On the whole, Babylon and Ada perform a similar set of functions in a roughly similar way. There is a level of technical disagreement about how these apps function—whether system modeling can properly be described as AI, how best to measure output accuracy, and how these systems were initially funded and produced. Each of these functional factors raises distinct ethical and legal questions. In the following section, we outline 2 such questions—entrenched bias and professional responsibility.


Overview

In the previous section, we provided an overview of the AISympCheck app. We summarized the functions and conceptual orientation of 2 such apps—Babylon and Ada. In this second part of the viewpoint, we turn to some of the ethical and legal challenges likely to be associated with the proliferation of AISympCheck apps. While an active and growing literature considers the ethical and legal issues raised by the adoption of generalized mHealth apps [32], considerations specific to symptom checker apps have received considerably less attention. Less still has been written on ethical and legal questions that might be particular to the subset of apps powered by AI, though media and activist attention given to certain high-profile AI-powered apps, such as Babylon and Ada, appears to have stimulated a certain level of interest in the field [33]. We focus here on 2 sets of issues that, while challenges for mHealth generally, may have particularly salient implications for AISympCheck apps—entrenched bias and professional responsibility.

Entrenched Bias

It is well understood that bias, both implicit and explicit, is a persistent and troubling feature of modern health care [34]. Perhaps its most pernicious source is in its relationship to a wide array of social demographic factors, usually called the social determinants of health. These include factors such as race, immigration status, income, and educational attainment, each of which track closely with an individual’s capacity to care, benefit from treatment, and experience complications [35]. Demographic factors also correlate closely with health status and the risk that individuals will become ill in the first place, a reality painfully and unambiguously exposed during the COVID-19 pandemic [36]. Any novel health intervention or technology is likely to raise concerns about its intersection with existing lines of oppression and inequality. Those most vulnerable and most in need of access to improvements in health care delivery are also often those least able to benefit from them.

This is almost certain to be the case in the field of mHealth, in which factors such as income, health literacy, and level of comfort with technology, are likely to have an enormous impact on the capacity of individuals to make use of and benefit from even the most effective and widely available tools [37]. Individuals who are unable to afford a smartphone, for example, are, as per the definition, excluded from the possibility of benefitting from most mobile apps. Likewise, persons with a low level of health or technological literacy might, even where mobile technologies are accessible to them, be unable to effectively use these systems in a beneficial or productive way. Notably, AI systems could be designed in such a way that they identify and correct biased decision-making by reporting to users when a training data set is demographically unrepresentative or otherwise flawed. This solution, though, can only do so much. Reporting that a system relies on unrepresentative training data does not repair the data itself, nor does it answer the question of how much bias is acceptable in the relevant decision-making endeavor. These concerns are surely relevant in the context of AISympCheck apps, though they also take on a secondary and confounding character.

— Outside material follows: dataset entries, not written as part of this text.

/-- Chip `chip` with the underflows of channel `x` taken, before their effects (43_chip_timers.md R163). -/
def Chip.taken (chip : Chip) (x : Channel) (c : Cycle) : Chip :=
  (chip.setCtl x (chip.ctlAfter x)).setChan x (chip.reloaded x c)

section
variable {k : Nat} {x : Channel} {c : Cycle} {s t : State} {chip : Chip}

theorem Chip.takes_of_due (h : chip.UnderflowDue x c) : chip.takes x c = chip.underflowsTo x c := if_pos h

theorem Chip.takes_of_not_due (h : ¬chip.UnderflowDue x c) : chip.takes x c = 0 := if_neg h

theorem Chip.takes_congr {chip' : Chip} (hchan : chip'.chan x = chip.chan x) (hctl : chip'.ctl x = chip.ctl x) :
    chip'.takes x c = chip.takes x c := by
  rw [Chip.takes, Chip.chanState_congr hctl, Chip.underflowsTo_congr hchan hctl, hchan, Chip.takes]

/-! ### The timing that is left out -/

theorem clearStart_ctlAfter : clearStart (chip.ctlAfter x) = clearStart (chip.ctl x) := by
  unfold Chip.ctlAfter
  split
  · exact clearStart_clearStart _
  · rfl

theorem Chip.untimedA_taken : (chip.taken .A c).untimedA = chip.untimedA :=
  congrArg (fun cra => { chip with chanA := Chan.blank, cra := cra, rc := 0 }) clearStart_ctlAfter

theorem Chip.untimed_taken : (chip.taken x c).untimed = chip.untimed := by
  cases x with
  | A => exact congrArg (fun cra => { chip.untimed with cra := cra }) clearStart_ctlAfter
  | B => exact congrArg (fun crb => { chip.untimed with crb := crb }) clearStart_ctlAfter

theorem untimed_storeLive (hk : k < s.chips.length) : ((storeLive k c s).chip k).untimed = (s.chip k).untimed := by
  unfold storeLive
  rw [State.chip_setChip_self s _ hk]
  rfl

theorem untimedA_storeLive (hk : k < s.chips.length) (hB : (s.chip k).chanState .B ≠ .running) :
    ((storeLive k c s).chip k).untimedA = (s.chip k).untimedA := by
  have hchanB := chanB_storeLive_of_idle (c := c) hk hB
  unfold storeLive at hchanB ⊢
  rw [State.chip_setChip_self s _ hk] at hchanB ⊢
  exact congrArg (fun ch => { (s.chip k).untimedA with chanB := ch }) hchanB

/-! ### A channel that takes its underflows -/

/-- The chip of a channel that takes its underflows, no read having won (43_chip_timers.md R163, R164). -/
theorem chip_catchUpEffects (hk : k < s.chips.length) (hdue : (s.chip k).UnderflowDue x c)
    (hfits : (s.chip k).oneShot x = true ∨ (s.chip k).rescheduled x c < neverNat)
    (hread : ∀ r ∈ (s.chip k).lastRead, r.toNat < ((s.chip k).chan x).u.toNat) :
    (catchUpEffects k x c s).chip k =
      ((s.chip k).taken x c).afterUnderflows false s.cfg.srEarly x ((s.chip k).underflowsTo x c) := by
  have htake : Reconciling k c.toNat 0 s (takeUnderflows k x c s) := Reconciling.takeUnderflows hfits
  unfold catchUpEffects
  rw [chip_underflowEffects (won := false) (by rwa [htake.only.chips_length]) (Chip.underflowsTo_pos _ _ _),
    chip_takeUnderflows hk, htake.only.cfg]
  · rfl
  · exact fun i hi => readWon_of_lastRead_lt (by rwa [htake.kept.lastRead]) (Chip.underflow_lt hdue hi)

theorem chip_chanCatchUp_A (hk : k < s.chips.length)
    (hread : (s.chip k).chanState .A = .running → ∀ r ∈ (s.chip k).lastRead, r.toNat < (s.chip k).chanA.u.toNat)
    (h : chanCatchUp k .A c s = .ok t) :
    t.chip k = s.chip k ∧ (s.chip k).takes .A c = 0 ∨
      t.chip k = (Chip.underflowA s.cfg.srEarly)^[(s.chip k).takes .A c] ((s.chip k).taken .A c) := by
  rcases chanCatchUp_cases h with ⟨hdue, rfl⟩ | ⟨hdue, hfits, rfl⟩
  · exact .inl ⟨rfl, Chip.takes_of_not_due hdue⟩
  · refine .inr ?_
    rw [chip_catchUpEffects hk hdue hfits (hread hdue.1), Chip.afterUnderflows_eq_iterate (Chip.underflowsTo_pos _ _ _),
      Chip.takes_of_due hdue]

theorem untimed_chanCatchUp_B (hk : k < s.chips.length)
    (hread : (s.chip k).chanState .B = .running → ∀ r ∈ (s.chip k).lastRead, r.toNat < (s.chip k).chanB.u.toNat)
    (h : chanCatchUp k .B c s = .ok t) :
    (t.chip k).untimed = (Chip.flagged false (flagOf .B))^[(s.chip k).takes .B c] (s.chip k).untimed := by
  rcases chanCatchUp_cases h with ⟨hdue, rfl⟩ | ⟨hdue, hfits, rfl⟩
  · rw [Chip.takes_of_not_due hdue]
    rfl
  · rw [chip_catchUpEffects hk hdue hfits (hread hdue.1), Chip.takes_of_due hdue,
      Chip.flagged_iterate (Chip.underflowsTo_pos _ _ _)]
    have hflag (d : Chip) (n : Nat) :
        (d.afterUnderflows false s.cfg.srEarly .B n).untimed = d.untimed.flagged false (flagOf .B) := rfl
    rw [hflag, Chip.untimed_taken]

/-! ### The whole reconciliation -/

/-- The last read of the flags is before the next underflow of every channel that runs (43_chip_timers.md R162). -/
def Chip.ReadBefore (chip : Chip) : Prop :=
  ∀ x, chip.chanState x = .running → ∀ r ∈ chip.lastRead, r.toNat < (chip.chan x).u.toNat

theorem running_B_chanCatchUp_A (hk : k < s.chips.length) (h : chanCatchUp k .A c s = .ok t) :
    (t.chip k).chanState .B = .running ↔ (s.chip k).chanState .B = .running := by
  rcases chanCatchUp_cases h with ⟨-, rfl⟩ | ⟨-, hfits, rfl⟩
  · exact Iff.rfl
  · have htake : ApartFrom k .B c s (takeUnderflows k .A c s) := ApartFrom.takeUnderflows (by decide) hk hfits
    rw [← Chip.chanState_congr htake.ctl]
    exact (KeepsSchedule.underflowEffects k .A _ _ _ _).running .B

/-- The underflows of channel A, where channel B counts no cycles. -/
theorem untimedA_updateTo (hk : k < s.chips.length) (hread : (s.chip k).ReadBefore)
    (hB : (s.chip k).chanState .B ≠ .running) (h : updateTo k c s = .ok t) :
    (t.chip k).untimedA = (Chip.underflowA s.cfg.srEarly)^[(s.chip k).takes .A c] (s.chip k).untimedA := by
  obtain ⟨-, s₁, s₂, hA, hcatchB, rfl⟩ := updateTo_eq_ok.mp h
  have hk₁ : k < s₁.chips.length := by rwa [(OnlyChip.chanCatchUp hA).chips_length]
  have hB₁ : (s₁.chip k).chanState .B ≠ .running := (running_B_chanCatchUp_A hk hA).not.mpr hB
  rw [chanCatchUp_of_not_due fun hdue => hB₁ hdue.1] at hcatchB
  cases hcatchB
  rw [untimedA_storeLive hk₁ hB₁]
  rcases chip_chanCatchUp_A hk (hread .A) hA with ⟨hchip, hnone⟩ | hchip
  · rw [hchip, hnone]
    rfl
  · rw [hchip, (Chip.untimedA_underflowA.iterate_right _).eq, Chip.untimedA_taken]

/-- The underflows of both channels, where channel B is not cascaded. -/
theorem untimed_updateTo (hk : k < s.chips.length) (hread : (s.chip k).ReadBefore)
    (hB : (s.chip k).chanState .B ≠ .runningCascade) (h : updateTo k c s = .ok t) :
    (t.chip k).untimed = (Chip.flagged false (flagOf .B))^[(s.chip k).takes .B c]
      ((Chip.underflowA s.cfg.srEarly)^[(s.chip k).takes .A c] (s.chip k).untimed) := by
  obtain ⟨-, s₁, s₂, hA, hcatchB, rfl⟩ := updateTo_eq_ok.mp h
  have hk₁ : k < s₁.chips.length := by rwa [(OnlyChip.chanCatchUp hA).chips_length]
  have hk₂ : k < s₂.chips.length := by rwa [(OnlyChip.chanCatchUp hcatchB).chips_length]
  have hapart : ApartFrom k .B c s s₁ := ApartFrom.chanCatchUp (by decide) hk (fun hcasc => hB hcasc.2) hA
  have hread₁ : (s₁.chip k).chanState .B = .running →
      ∀ r ∈ (s₁.chip k).lastRead, r.toNat < (s₁.chip k).chanB.u.toNat := by
    rw [Chip.chanState_congr hapart.ctl, hapart.kept.lastRead, show (s₁.chip k).chanB = _ from hapart.chan]
    exact hread .B
  have hfirst : (s₁.chip k).untimed = (Chip.underflowA s.cfg.srEarly)^[(s.chip k).takes .A c] (s.chip k).untimed := by
    rcases chip_chanCatchUp_A hk (hread .A) hA with ⟨hchip, hnone⟩ | hchip
    · rw [hchip, hnone]
      rfl
    · have hB' : ((s.chip k).taken .A c).chanState .B ≠ .runningCascade := hB
      rw [hchip, Chip.untimed_underflowA_iterate hB', Chip.untimed_taken]
  rw [untimed_storeLive hk₂, untimed_chanCatchUp_B hk₁ hread₁ hcatchB, hfirst, Chip.takes_congr hapart.chan hapart.ctl]

end

end Sys2Proof.Machine
end

section
/-! A channel through two reconciliations (43_chip_timers.md R163, R169): after the first at `c₁` the second at `c₂` comes
to what one at `c₂` comes to, and both together take as many underflows (`agreesAfter`). -/

namespace Sys2Proof.Machine

/-- Channel `x` after a reconciliation at cycle `c` (43_chip_timers.md R163, R166). -/
def Chip.chanTo (chip : Chip) (x : Channel) (c : Cycle) : Chan :=
  if chip.chanState x = .running ∧ (chip.chan x).u ≤ c then
    { chip.reloaded x c with
      cnt := if chip.oneShot x then (chip.chan x).latch
        else BitVec.ofNat 16 (min (chip.chan x).latch.toNat ((chip.uAfter x c).toNat - c.toNat)) }
  else { chip.chan x with cnt := chip.live x c }

/-- The control byte of channel `x` after a reconciliation at cycle `c` (43_chip_timers.md R163). -/
def Chip.ctlTo (chip : Chip) (x : Channel) (c : Cycle) : Byte :=
  if chip.chanState x = .running ∧ (chip.chan x).u ≤ c then chip.ctlAfter x else chip.ctl x

section
variable {k : Nat} {x : Channel} {c c₁ c₂ : Cycle} {s t : State} {chip chip₁ : Chip}

theorem Chip.chanTo_of_due (h : chip.UnderflowDue x c) :
    chip.chanTo x c = { chip.reloaded x c with
      cnt := if chip.oneShot x then (chip.chan x).latch
        else BitVec.ofNat 16 (min (chip.chan x).latch.toNat ((chip.uAfter x c).toNat - c.toNat)) } := if_pos h

theorem Chip.chanTo_of_not_due (h : ¬chip.UnderflowDue x c) :
    chip.chanTo x c = { chip.chan x with cnt := chip.live x c } := if_neg h

theorem Chip.ctlTo_of_due (h : chip.UnderflowDue x c) : chip.ctlTo x c = chip.ctlAfter x := if_pos h

theorem Chip.ctlTo_of_not_due (h : ¬chip.UnderflowDue x c) : chip.ctlTo x c = chip.ctl x := if_neg h

theorem updateTo_chanTo (hk : k < s.chips.length) (hslot : slotOf k x < s.alarms.length)
    (hcasc : ¬(s.chip k).Cascaded x) (h : updateTo k c s = .ok t) :
    (t.chip k).chan x = (s.chip k).chanTo x c ∧ (t.chip k).ctl x = (s.chip k).ctlTo x c := by
  by_cases hdue : (s.chip k).UnderflowDue x c
  · obtain ⟨hchan, hctl, -⟩ := updateTo_due hk hslot hdue h
    rw [Chip.chanTo_of_due hdue, Chip.ctlTo_of_due hdue]
    exact ⟨hchan, hctl⟩
  · obtain ⟨hchan, hctl, -⟩ := updateTo_not_due hk hcasc hdue h
    rw [Chip.chanTo_of_not_due hdue, Chip.ctlTo_of_not_due hdue]
    exact ⟨hchan, hctl⟩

Artificially intelligent systems often face what is sometimes described as a “black box” or inscrutability problem [38]. Much of our most technologically sophisticated AI learns and improves in function over time [39]. It does so by virtue of highly complex, layered programming designed to loosely replicate human neuronal processes [40]. AI systems using machine learning techniques, for example, require minimal human instruction and supervision. These systems, when provided sufficient data, will identify and interpret patterns in a manner similar to human reasoning, though usually significantly more efficiently. Numerous commenters note that this manner of functioning raises serious concerns that AI systems will produce biased decisional outcomes [7]. Bias in this context is likely to originate from the data on which AI systems are trained. Owing to bias preexisting in the health care system, it may be that AI models will work to replicate and entrench inequalities that produce disparate outcomes, rather than remedying them. The essential nature of this problem is often summarized by commenters as the “garbage in, garbage out” phenomenon [41]. Artificially intelligent systems trained on biased data are likely to produce decisional outputs that by necessity reflect that bias.

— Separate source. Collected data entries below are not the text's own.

-- ==== Sys2Proof/Tests/Slice0.lean ====
section
/-! SUPPORT. Small tests, each about one word or one step, their expected values from spec/95_test_vectors.md and the worked
examples of the rules; and for every statement with hypotheses a witness that meets them. -/

namespace Sys2Proof.Tests

open Sys2Proof.Machine Sys2Proof.Safety

/-! ### WellFormed refuses a character of another class -/

theorem test_wf_refuses_hex_Z : (Instr.charHex 0x5A).wf = false := by decide
theorem test_wf_refuses_hex_lf : (Instr.charHex 0x0A).wf = false := by decide
theorem test_wf_refuses_bad_digit : (Instr.charBad 0x30).wf = false := by decide
theorem test_wf_refuses_bad_lf : (Instr.charBad 0x0A).wf = false := by decide
theorem test_wf_refuses_bad_cr : (Instr.charBad 0x0D).wf = false := by decide

/-! ### Words written out from R71 and R86, one for each constructor -/

theorem test_decode_nop : decode 0b0000_0000_0000_0000 = .ok .nop := by decide
theorem test_decode_charLf : decode 0b0001_0000_0000_1010 = .ok .charLf := by decide
theorem test_decode_charCr : decode 0b0001_0000_0000_1101 = .ok .charCr := by decide
theorem test_decode_charHex : decode 0b0001_0000_0110_0110 = .ok (.charHex 0x66) := by decide
theorem test_decode_charBad : decode 0b0001_0000_0100_0111 = .ok (.charBad 0x47) := by decide
theorem test_decode_crcinit : decode 0b0010_0000_0000_0000 = .ok .crcinit := by decide
theorem test_decode_crcupd : decode 0b0011_0000_1000_0001 = .ok (.crcupd 0x81) := by decide
theorem test_decode_rdreg : decode 0b0100_0000_0000_0110 = .ok (.rdreg .rBcnt) := by decide
theorem test_decode_wrctl : decode 0b0101_0000_0000_0001 = .ok (.wrctl false true) := by decide
theorem test_decode_rdtbl : decode 0b0110_0000_1111_1110 = .ok (.rdtbl 0xFE) := by decide

/-- V51: the illegal words of R82 and R83. -/
theorem test_decode_illegal :
    ([0x0001, 0x110A, 0x2001, 0x3100, 0x4008, 0x5004, 0x6100, 0x7000, 0xFFFF] : List Word).all
      (fun w => (decode w).toOption.isNone) = true := by decide

theorem test_table_word : decodeTableWord 16 0x1041 = some (.charHex 0x41) := by decide
theorem test_table_word_illegal : decodeTableWord 16 0x7ABC = none := by decide

/-! ### The CRC -/

/-- V7: the CRC of "123456789". -/
theorem test_crc_check_value : crc16 [0x31, 0x32, 0x33, 0x34, 0x35, 0x36, 0x37, 0x38, 0x39] = 0x4B37 := by decide
/-- V11: the range contract. -/
theorem test_crc_range : crc16Range [0xAA, 0x01, 0x03, 0x00, 0x00, 0x00, 0x02, 0xBB] 1 6 = some 0x0BC4 := by decide
/-- V13: the bit-shift form. -/
theorem test_crc_shift : crcUpdShift 0xFFFF 0x01 = 0x807E := by decide

/-! ### One step of each command -/

/-- The state a step answers. -/
def after (o : Host.Outcome State Fault Refusal) : Option State :=
  match o with
  | .next s => some s
  | .fault _ => none
  | .refused _ => none

/-- A state with one command word waiting. -/
def given (cw : Word) (s : State) : State := { s with inputs := [.command cw] }

/-- From reset, with this frame path. -/
def inFrame (f : FramePath) : State := { State.reset with frame := f }

/-- V49: after the text "010". -/
def frame010 : FramePath := { FramePath.empty with ph := true, hn := 0x0, ult := 0x01, dln := 1, bcnt := 1 }
/-- V49: after the text "0103Z". -/
def frame0103Z : FramePath :=
  { FramePath.empty with ph := true, hbad := true, pen := 0x01, ult := 0x03, dln := 2, bcnt := 2 }
/-- V20, before its terminator: eight bytes, the last two C4 0B. -/
def frameGood : FramePath := { FramePath.empty with fcrc := 0x0BC4, pen := 0xC4, ult := 0x0B, dln := 2, bcnt := 8 }
/-- V23, before its terminator: the last byte is wrong. -/
def frameWrong : FramePath := { frameGood with ult := 0x0C }

/-- V49, the text "010300": the second "0" completes the byte 00 and 01 enters FCRC. -/
theorem test_charHex_push : (after (step (given 0x1030 (inFrame { FramePath.empty with
      ph := true, hn := 0x0, pen := 0x01, ult := 0x03, dln := 2, bcnt := 2 })))).map
        (fun t => (t.frame.fcrc, t.frame.pen, t.frame.ult, t.frame.bcnt, t.events)) =
    some (0x807E, 0x03, 0x00, 3, [0x10000]) := by decide
/-- R127's example: '3' after '0' is the byte 03; the first character is the high nibble. -/
theorem test_charHex_pair : (after (step (given 0x1033 (inFrame frame010)))).map
    (fun t => (t.frame.ult, t.frame.pen, t.frame.dln, t.events)) = some (0x03, 0x01, 2, [0x10003]) := by decide
/-- V31: a good first character does not rescue the pair. -/
theorem test_charBad_pair : (after (step (given 0x105A (inFrame { FramePath.empty with ph := true, hn := 1 })))).map
    (fun t => (t.frame.ecnt, t.frame.bcnt, t.frame.hn, t.events)) = some (1, 1, 0, [0x10000]) := by decide
/-- R128's example: a bad first character is held, with no event and no count. -/
theorem test_charBad_held : (after (step (given 0x105A State.reset))).map
    (fun t => (t.frame.ph, t.frame.hbad, t.frame.ecnt, t.events)) = some (true, true, 0, []) := by decide
/-- R60: a carriage return between the characters of a pair leaves the half pair. -/
theorem test_charCr_inside : (after (step (given 0x100D (inFrame frame010)))).map (·.frame) = some frame010 := by decide
/-- R130's example. -/
theorem test_charLf_good : (after (step (given 0x100A (inFrame frameGood)))).map
    (fun t => (t.results.rCrcc, t.results.rCrcr, t.results.rBcnt, t.events)) =
      some (0x0BC4, 0x0BC4, 8, [0x20007]) := by decide
/-- V24: a mismatch under reject. -/
theorem test_charLf_reject : (after (step (given 0x100A { inFrame frameWrong with sev := true }))).map
    (fun t => (t.results.rCrcr, t.events)) = some (0x0CC4, [0x20001]) := by decide
/-- R109's example. -/
theorem test_crcinit : (after (step (given 0x2000 { State.reset with dcrc := 0x1234 }))).map (·.dcrc) = some 0xFFFF := by
  decide
/-- P1: the second byte. -/
theorem test_crcupd : (after (step (given 0x3003 { State.reset with dcrc := 0x807E }))).map (·.dcrc) = some 0x2140 := by
  decide
/-- V49, "0": STATUS reads 0x0002 while a character is held. -/
theorem test_rdreg_busy : (after (step (given 0x4001 (inFrame { FramePath.empty with ph := true })))).map (·.events) =
    some [0x30002] := by decide
/-- V50c: CTRL reads 3. -/
theorem test_rdreg_ctrl : (after (step (given 0x4000 { State.reset with swap := true, sev := true }))).map (·.events) =
    some [0x30003] := by decide
/-- R153: 0x5001 is reject, low byte first. -/
theorem test_wrctl : (after (step (given 0x5001 { State.reset with swap := true }))).map (fun t => (t.sev, t.swap)) =
    some (true, false) := by decide
/-- V19. -/
theorem test_rdtbl : (after (step (given 0x60FE State.reset))).map (·.events) = some [0x38081] := by decide
/-- V51: an illegal word. -/
theorem test_illegal : (after (step (given 0x110A State.reset))).map (fun t => (t.ill, t.frame, t.events)) =
    some (true, FramePath.empty, [0xF110A]) := by decide
theorem test_nop : (after (step (given 0x0000 (inFrame frame010)))) = some (inFrame frame010) := by decide
theorem test_fetch_word : (after (step (State.reset.withFetchWord 16 0x3001))).map (·.dcrc) = some 0x807E := by decide
theorem test_reset_input :
    after (step { inFrame frame0103Z with ill := true, inputs := [.reset], events := [0x10001] }) =
      some { State.reset with events := [0x10001] } := by decide
/-- V58: the leftover finds ECNT at its maximum. -/
theorem test_charLf_eovf : (after (step (given 0x100A (inFrame { FramePath.empty with
      ph := true, fcrc := 0xFE54, dln := 2, bcnt := 0xFFFF, ecnt := 0xFFFF })))).map (·.events) =
    some [0x2005D] := by decide

/-! ### The notation -/

theorem test_asm_char : assembleLine ['c', 'h', 'a', 'r', ' ', '\'', 'A', '\''] = .ok [0x1041] := by decide
theorem test_asm_name : assembleLine ['R', 'D', 'R', 'E', 'G', ' ', 'D', 'C', 'R', 'C', ' ', '#', 'x'] = .ok [0x4002] := by
  decide
theorem test_asm_range : assembleLine ['w', 'r', 'c', 't', 'l', ' ', '4'] = .error .outOfRange := by decide
/-- V38: `text "\r\n"`. -/
theorem test_asm_text : assembleLine ['t', 'e', 'x', 't', ' ', '"', '\\', 'r', '\\', 'n', '"'] = .ok [0x100D, 0x100A] := by
  decide
/-- R87: `\xHH` for any byte; R88: `char 0x0A` follows. -/
theorem test_asm_frame : assembleLine ['f', 'r', 'a', 'm', 'e', ' ', '"', '\\', 'x', '8', 'F', '#', '"'] =
    .ok [0x108F, 0x1023, 0x100A] := by decide
theorem test_asm_crc16 : assembleLine ['c', 'r', 'c', '1', '6', ' ', '0', 'x', '3', '1', ',', ' ', '2'] =
    .ok [0x2000, 0x3031, 0x3002, 0x4002] := by decide
/-- R90: `ILL(0x7000)` is 0xF7000, `BYTE(0x03)` is 0x10003. -/
theorem test_render : renderEvent 0xF7000 = some ['I', 'L', 'L', '(', '0', 'x', '7', '0', '0', '0', ')'] ∧
    renderEvent 0x10003 = some ['B', 'Y', 'T', 'E', '(', '0', 'x', '0', '3', ')'] := by decide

In the context of AISympCheck apps, this kind of biased output might have a particularly worrying salience. Bias embedded in the health care system owing to compounding social factors are likely also to affect the effective use of modern consumer technologies. We know, for example, that smartphone ownership and rate of use is inconsistent across demographic measures. While 96% of Americans with household incomes above US $75,000 own a smartphone, for example, the rate of ownership among those earning less than US $30,000 in household income is only 76% [42]. Likewise, 93% of Americans with a college degree report owning a smartphone. Only 75% of Americans with a high school diploma or less are smartphone owners [42]. Demographic factors such as level of educational attainment and household income are known to be associated with poorer health outcomes and lower levels of access to the health care system. It is potentially worrying that the increasing adoption of AISympCheck apps may turn out to be poorly suited to addressing such disparities and may, in fact, inadvertently make them worse. Interpreted another way, AI system training that is happening now may turn out to have a significant impact on the future shape of the field. As novel tools and systems are developed and commercially distributed, they may be dominantly affected by presently available (biased) data sets. Current users of AISympCheck apps are not likely to be demographically representative of the population at large, potentially distorting the kinds of results such apps are capable of providing. An AISympCheck app hypothetically trained on data obtained from a data set composed of a disproportionate number of male users, for example, may be inadequately suited to providing diagnostic information addressing conditions primarily affecting nonmale users. This may not be a temporary problem, for even as app use becomes more demographically equitable over time, initial training parameters may have a pernicious and lasting impact.

These considerations raise the possibility that AISympCheck apps will work to entrench and replicate biases preexisting in our health care systems and societies. This is a concern that may limit the capacity of these tools to achieve their ostensible aim of increasing equitable access to health information and care.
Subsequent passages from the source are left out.